Hizo ademán de retirarse.
—Conque decididamente —dijo el duque—, ¿nada queréis aceptar?
—Quisiera que monseñor me prometiera una cosa.
—¿Cuál?
—Permitidme ir delante cuando nos escapemos porque si cogen a monseñor, el único peligró que corre es que le vuelvan a encerrar en la torre, al paso que si me cogen a mí por lo menos me ahorcan.
—Es una observación muy exacta —dijo el duque—; te doy mi palabra que será como deseas.
—Ahora —prosiguió Grimaud—, sólo me falta pedir a monseñor que siga haciéndome el honor de odiarme como antes.
—Descuida; serás complacido.
En aquel momento llamaron a la puerta.
El duque guardó la carta en el bolsillo y tendióse en la cama, que era lo que hacía en sus ratos de gran aburrimiento. Grimaud fue a abrir. Era La-Ramée, que volvía de ver al cardenal, con quien había tenido la conferencia que hemos relatado.
La-Ramée echó una mirada investigadora al interior de la estancia, y observando los acostumbrados síntomas de antipatía entre el guardia y el prisionero, sonrió con satisfacción.
—Bien, amigo mío —dijo a Grimaud—, acabo de hablar de vos en buena parte, y espero que tengáis dentro de poco noticias que no os desagraden.
Grimaud saludó del modo más amable que pudo, y retiróse como hacía siempre que entraba su superior.
—¿Qué tal, señor? —dijo La-Ramée riéndose—. Parece que estáis reñido con ese pobre muchacho.
—¡Ah! ¿Estáis ahí,, La-Ramée? Ya era tiempo de que vinieseis. Habíame tendido de cara a la pared por no ceder a la tentación de ahogar a ese perro de Grimaud.
—Pues yo dudo —respondió La-Ramée, echándoselas de gracioso— que os haya dicho malas palabras.
—Ya lo creo; ¡si es un mudo! Os digo y repito que ya era tiempo de que vinieseis porque estaba deseando veros.
—Mil gracias, señor.
—Estoy hoy tan torpe que os vais a divertir viéndome.
—¿Jugaremos a la pelota? —dijo maquinalmente La-Ramée.
—¿Si no tenéis inconveniente?…
—No lo tengo.
—Sois apreciabilísimo, mi querido La-Ramée; quisiera estar eternamente en Vincennes para tener el gusto de pasar la vida a vuestro lado.
—Señor —dijo La-Ramée—, no creo que el cardenal se opusiese a ello.
—¿Le habéis visto últimamente?
—Esta mañana me hizo llamar.
—¿Para hablaros de mí?
—¿De quién queréis que hable, señor, si sois su pesadilla? El duque sonrió amargamente y dijo:
—¡Ah, La-Ramée, si aceptaseis mis proposiciones!
—Vamos, señor, ya volvemos a las andadas; luego diréis que sois juicioso.
—La-Ramée, he dicho y repito que os haría hombre.
—¿Con qué?
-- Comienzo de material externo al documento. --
-- ==== Sys2Proof/Laws/State.lean ====
section
/-! SUPPORT. What each update of one block of the state does to each field: one lemma per field per update. -/

namespace Sys2Proof.Machine

variable (s : State)

@[simp] theorem State.modLoader_pending (f : Loader → Loader) : (s.modLoader f).pending = s.pending := rfl
@[simp] theorem State.modLoader_resetN (f : Loader → Loader) : (s.modLoader f).resetN = s.resetN := rfl
@[simp] theorem State.modLoader_loader (f : Loader → Loader) : (s.modLoader f).loader = f s.loader := rfl
@[simp] theorem State.modLoader_params (f : Loader → Loader) : (s.modLoader f).params = s.params := rfl
@[simp] theorem State.modLoader_regions (f : Loader → Loader) : (s.modLoader f).regions = s.regions := rfl
@[simp] theorem State.modLoader_session (f : Loader → Loader) : (s.modLoader f).session = s.session := rfl
@[simp] theorem State.modLoader_capture (f : Loader → Loader) : (s.modLoader f).capture = s.capture := rfl
@[simp] theorem State.modLoader_tx (f : Loader → Loader) : (s.modLoader f).tx = s.tx := rfl
@[simp] theorem State.modLoader_rx (f : Loader → Loader) : (s.modLoader f).rx = s.rx := rfl
@[simp] theorem State.modLoader_apply (f : Loader → Loader) : (s.modLoader f).apply = s.apply := rfl
@[simp] theorem State.modLoader_resync (f : Loader → Loader) : (s.modLoader f).resync = s.resync := rfl
@[simp] theorem State.modLoader_fences (f : Loader → Loader) : (s.modLoader f).fences = s.fences := rfl
@[simp] theorem State.modLoader_mem (f : Loader → Loader) : (s.modLoader f).mem = s.mem := rfl
@[simp] theorem State.modLoader_cmd (f : Loader → Loader) : (s.modLoader f).cmd = s.cmd := rfl
@[simp] theorem State.modLoader_ev (f : Loader → Loader) : (s.modLoader f).ev = s.ev := rfl
@[simp] theorem State.modLoader_stats (f : Loader → Loader) : (s.modLoader f).stats = s.stats := rfl
@[simp] theorem State.modLoader_out (f : Loader → Loader) : (s.modLoader f).out = s.out := rfl
@[simp] theorem State.modLoader_freeCount (f : Loader → Loader) : (s.modLoader f).freeCount = s.freeCount := rfl

@[simp] theorem State.modParams_pending (f : Params → Params) : (s.modParams f).pending = s.pending := rfl
@[simp] theorem State.modParams_resetN (f : Params → Params) : (s.modParams f).resetN = s.resetN := rfl
@[simp] theorem State.modParams_loader (f : Params → Params) : (s.modParams f).loader = s.loader := rfl
@[simp] theorem State.modParams_params (f : Params → Params) : (s.modParams f).params = f s.params := rfl
@[simp] theorem State.modParams_regions (f : Params → Params) : (s.modParams f).regions = s.regions := rfl
@[simp] theorem State.modParams_session (f : Params → Params) : (s.modParams f).session = s.session := rfl
@[simp] theorem State.modParams_capture (f : Params → Params) : (s.modParams f).capture = s.capture := rfl
@[simp] theorem State.modParams_tx (f : Params → Params) : (s.modParams f).tx = s.tx := rfl
@[simp] theorem State.modParams_rx (f : Params → Params) : (s.modParams f).rx = s.rx := rfl
@[simp] theorem State.modParams_apply (f : Params → Params) : (s.modParams f).apply = s.apply := rfl
@[simp] theorem State.modParams_resync (f : Params → Params) : (s.modParams f).resync = s.resync := rfl
@[simp] theorem State.modParams_fences (f : Params → Params) : (s.modParams f).fences = s.fences := rfl
@[simp] theorem State.modParams_mem (f : Params → Params) : (s.modParams f).mem = s.mem := rfl
@[simp] theorem State.modParams_cmd (f : Params → Params) : (s.modParams f).cmd = s.cmd := rfl
@[simp] theorem State.modParams_ev (f : Params → Params) : (s.modParams f).ev = s.ev := rfl
@[simp] theorem State.modParams_stats (f : Params → Params) : (s.modParams f).stats = s.stats := rfl
@[simp] theorem State.modParams_out (f : Params → Params) : (s.modParams f).out = s.out := rfl
@[simp] theorem State.modParams_freeCount (f : Params → Params) : (s.modParams f).freeCount = s.freeCount := rfl

@[simp] theorem State.modRegions_pending (f : Vector Entry 32 → Vector Entry 32) : (s.modRegions f).pending = s.pending := rfl
@[simp] theorem State.modRegions_resetN (f : Vector Entry 32 → Vector Entry 32) : (s.modRegions f).resetN = s.resetN := rfl
@[simp] theorem State.modRegions_loader (f : Vector Entry 32 → Vector Entry 32) : (s.modRegions f).loader = s.loader := rfl
@[simp] theorem State.modRegions_params (f : Vector Entry 32 → Vector Entry 32) : (s.modRegions f).params = s.params := rfl
@[simp] theorem State.modRegions_regions (f : Vector Entry 32 → Vector Entry 32) : (s.modRegions f).regions = f s.regions := rfl
@[simp] theorem State.modRegions_session (f : Vector Entry 32 → Vector Entry 32) : (s.modRegions f).session = s.session := rfl
@[simp] theorem State.modRegions_capture (f : Vector Entry 32 → Vector Entry 32) : (s.modRegions f).capture = s.capture := rfl
@[simp] theorem State.modRegions_tx (f : Vector Entry 32 → Vector Entry 32) : (s.modRegions f).tx = s.tx := rfl
@[simp] theorem State.modRegions_rx (f : Vector Entry 32 → Vector Entry 32) : (s.modRegions f).rx = s.rx := rfl
@[simp] theorem State.modRegions_apply (f : Vector Entry 32 → Vector Entry 32) : (s.modRegions f).apply = s.apply := rfl
@[simp] theorem State.modRegions_resync (f : Vector Entry 32 → Vector Entry 32) : (s.modRegions f).resync = s.resync := rfl
@[simp] theorem State.modRegions_fences (f : Vector Entry 32 → Vector Entry 32) : (s.modRegions f).fences = s.fences := rfl
@[simp] theorem State.modRegions_mem (f : Vector Entry 32 → Vector Entry 32) : (s.modRegions f).mem = s.mem := rfl
@[simp] theorem State.modRegions_cmd (f : Vector Entry 32 → Vector Entry 32) : (s.modRegions f).cmd = s.cmd := rfl
@[simp] theorem State.modRegions_ev (f : Vector Entry 32 → Vector Entry 32) : (s.modRegions f).ev = s.ev := rfl
@[simp] theorem State.modRegions_stats (f : Vector Entry 32 → Vector Entry 32) : (s.modRegions f).stats = s.stats := rfl
@[simp] theorem State.modRegions_out (f : Vector Entry 32 → Vector Entry 32) : (s.modRegions f).out = s.out := rfl
@[simp] theorem State.modRegions_freeCount (f : Vector Entry 32 → Vector Entry 32) : (s.modRegions f).freeCount = s.freeCount := rfl

@[simp] theorem State.modSession_pending (f : Session → Session) : (s.modSession f).pending = s.pending := rfl
@[simp] theorem State.modSession_resetN (f : Session → Session) : (s.modSession f).resetN = s.resetN := rfl
@[simp] theorem State.modSession_loader (f : Session → Session) : (s.modSession f).loader = s.loader := rfl
@[simp] theorem State.modSession_params (f : Session → Session) : (s.modSession f).params = s.params := rfl
@[simp] theorem State.modSession_regions (f : Session → Session) : (s.modSession f).regions = s.regions := rfl
@[simp] theorem State.modSession_session (f : Session → Session) : (s.modSession f).session = f s.session := rfl
@[simp] theorem State.modSession_capture (f : Session → Session) : (s.modSession f).capture = s.capture := rfl
@[simp] theorem State.modSession_tx (f : Session → Session) : (s.modSession f).tx = s.tx := rfl
@[simp] theorem State.modSession_rx (f : Session → Session) : (s.modSession f).rx = s.rx := rfl
@[simp] theorem State.modSession_apply (f : Session → Session) : (s.modSession f).apply = s.apply := rfl
@[simp] theorem State.modSession_resync (f : Session → Session) : (s.modSession f).resync = s.resync := rfl
@[simp] theorem State.modSession_fences (f : Session → Session) : (s.modSession f).fences = s.fences := rfl
@[simp] theorem State.modSession_mem (f : Session → Session) : (s.modSession f).mem = s.mem := rfl
@[simp] theorem State.modSession_cmd (f : Session → Session) : (s.modSession f).cmd = s.cmd := rfl
@[simp] theorem State.modSession_ev (f : Session → Session) : (s.modSession f).ev = s.ev := rfl
@[simp] theorem State.modSession_stats (f : Session → Session) : (s.modSession f).stats = s.stats := rfl
@[simp] theorem State.modSession_out (f : Session → Session) : (s.modSession f).out = s.out := rfl
@[simp] theorem State.modSession_freeCount (f : Session → Session) : (s.modSession f).freeCount = s.freeCount := rfl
Apenas salieseis de aquí os confiscarían vuestros bienes.
—Apenas saliese de aquí sería dueño absoluto de París.
—¡Vaya, vaya, silencio! ¿Os parece regular que oiga yo semejantes cosas? ¡Excelente conversación para un oficial del rey! Estoy viendo que voy a tener que buscar otro Grimaud.
—¡Ea, pues! No se hable más del asunto. ¿De modo dices que el cardenal te ha hablado de mí? Mira, La-Ramée, un día que te llame déjame ponerme tu uniforme. No quiero más que ir allá y ahogarle; te doy palabra de volver.